The project is not really about protein folding as a process - it asks if there's anything similar on the mathematical level between tranformations of completely artificial representation of protein sequence to another artificial representation of protein structure. Or even if there's anything similar on any level when looking at transformation between abstracted sequence and abstracted structure.
The key here is to stop thinking about sequence and structure in biophysical terms. Pairwise alignment is scored by completely non-biological function. Gap penalties have no biological and biophysical meaning, dynamic programming algorithm is not approximation of biological events. However, we are still trying to predict protein structure ab initio using biophysical properties or statistically derived terms from the known structures.

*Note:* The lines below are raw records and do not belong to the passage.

-- ==== Sys2Proof/Certificates/Slice0/Obligations.lean ====
section
/-!
DEFINITION. The statements about the SQ-832, each with the rules of spec/ it rests on. Every equation of a next state
says what the command changes and, by the record update, that it changes nothing else; `Completes` says the same but
for the hand-in of the command's own completion.
-/

open Sys2Proof Sys2Proof.Machine

/-! ### The queue and the resets -/

/-- The command at the front of the queue is done on the state with the queue's rest. With an empty queue the part idles
and its time base rises by one (R94). The queue is the model's (log 1), and so is that an empty one stands for one count
(log 2). -/
def Obligations.StepDoesTheFrontCommandOrCountsTime : Prop :=
  (∀ (c : Instr) (s : State), step { s with pending := c :: s.pending } = exec c s) ∧
  (∀ s : State, s.pending = [] → step s = .next { s with timeBase := s.timeBase + 1 })

/-- The values power-on gives the registers, rings, channels, contexts, converter, lines, counters and outputs. -/
def Obligations.PowerOnValues : Prop :=
  let s := State.reset
  s.timeBase = 0 ∧ s.link.device = .offline ∧ s.link.unsignalled = 0 ∧ s.link.deadline = none ∧
  s.link.regs.intEnable = false ∧ s.link.regs.configError = false ∧ s.link.regs.check = 0 ∧
  s.link.regs.intCause = .none ∧ s.link.regs.adminBase = 0 ∧ s.link.regs.adminSize = 0 ∧
  s.link.regs.cplBase = 0 ∧ s.link.regs.cplSize = 0 ∧ s.link.regs.cplHead = 0 ∧ s.link.regs.dmaLimit = 0 ∧
  s.link.regs.intCount = 1 ∧ s.link.regs.intTime = 0 ∧ s.link.bus.lastServed = 7 ∧
  s.link.endpoint.busMaster = false ∧ s.link.endpoint.messages = false ∧
  (∀ r : RingId, (s.ring r).state = .absent ∧ (s.ring r).head = 0 ∧ (s.ring r).tail = 0 ∧ (s.ring r).weight = 0) ∧
  s.intake.current = none ∧ s.intake.fetch = none ∧ s.intake.table = [] ∧
  s.cpl.tail = 0 ∧ s.cpl.head = 0 ∧ s.cpl.phase = true ∧ s.cpl.backlog = [] ∧ s.cpl.claimants = [] ∧
  (∀ n : ChanId, s.chan n = ⟨.single, 0, .bipolar, false, 0, 65535, false, .unknown, true⟩) ∧
  (∀ c : CtxId, (s.ctx c).state = .unbound ∧ (s.ctx c).defn = none ∧ (s.ctx c).slots = 0 ∧ (s.ctx c).steps = [] ∧
    (s.ctx c).run.numbered = 0 ∧ (s.ctx c).run.delivered = 0 ∧ (s.ctx c).run.dropped = 0 ∧
    (s.ctx c).run.discarded = 0 ∧ (s.ctx c).run.slips = 0 ∧ (s.ctx c).run.historyDelivered = 0 ∧
    (s.ctx c).run.nextScan = 0 ∧ (s.ctx c).run.endReason = none ∧ (s.ctx c).run.armEntry = none ∧
    (s.ctx c).pacing.phase = .off ∧ (s.ctx c).pacing.origin = 0 ∧ (s.ctx c).pacing.nextPos = 0 ∧
    (s.ctx c).pacing.tick = .free ∧ (s.ctx c).pacing.countReached = false ∧ (s.ctx c).pacing.watcher = .none ∧
    (s.ctx c).pacing.deadline = none ∧ (s.ctx c).cap = ⟨0, [], [], [], false, none, none, none⟩) ∧
  s.conv.holder = .none ∧ s.conv.lastGranted = none ∧ s.conv.calRequest = false ∧ s.conv.cal.phase = .idle ∧
  (∀ l : LineId, (s.line l).mode = .input ∧ (s.line l).pulseEnd = none) ∧
  (∀ k : Fin 2, s.counter k = ⟨none, 0⟩) ∧ (∀ o : Fin 2, s.out o = ⟨32768, none⟩)

/-- POWER_ON leaves every block in its power-on state and loads the live table from the copies by the four rows of
R129. What the copies hold when the board is made is log 8. The model's own choices in the state that is left: an
operating link (log 12), the kept input levels (log 7), the next entry number 0 (log 16), and ring bases and sizes, the
message address and what the host last read (log 18). -/
def Obligations.PowerOnLoadsTheNewerCopy : Prop :=
  ∀ s : State, ∃ (table : Vector CorrEntry 16) (source : TableSource),
    exec .powerOn s = .next { freshAfter s with
      conv := { Conversion.reset with table := table, source := source, nv := s.conv.nv } } ∧
    (CopyValid s.conv.nv[0] → ¬CopyValid s.conv.nv[1] →
      table = s.conv.nv[0].entries ∧ source = s.conv.nv[0].kind.source) ∧
    (¬CopyValid s.conv.nv[0] → CopyValid s.conv.nv[1] →
      table = s.conv.nv[1].entries ∧ source = s.conv.nv[1].kind.source) ∧
    (CopyValid s.conv.nv[0] → CopyValid s.conv.nv[1] →
      (s.conv.nv[1].generation.toNat ≤ s.conv.nv[0].generation.toNat →
        table = s.conv.nv[0].entries ∧ source = s.conv.nv[0].kind.source) ∧
      (s.conv.nv[0].generation.toNat < s.conv.nv[1].generation.toNat →
        table = s.conv.nv[1].entries ∧ source = s.conv.nv[1].kind.source)) ∧
    (¬CopyValid s.conv.nv[0] → ¬CopyValid s.conv.nv[1] →
      table = Vector.replicate 16 ⟨0, 65536⟩ ∧ source = .default)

The graph above contains three question marks. First two mark abstractions of protein sequence and structure, the third asks about tranformation of one into the other. And while the obvious focus would be on the transformation, I think the most difficult would be to invent smart representations of proteins.
The basic idea is as follows:
- represent a protein sequence as a mathematical function f (requiring that particular f represent only one sequence)
- represent a backbone structure that the sequence folds into as a mathematical function g (requiring that particular g represent only one backbone topology - fold)
- compute a function t which transforms function f (representing sequence) to function g (representing structure)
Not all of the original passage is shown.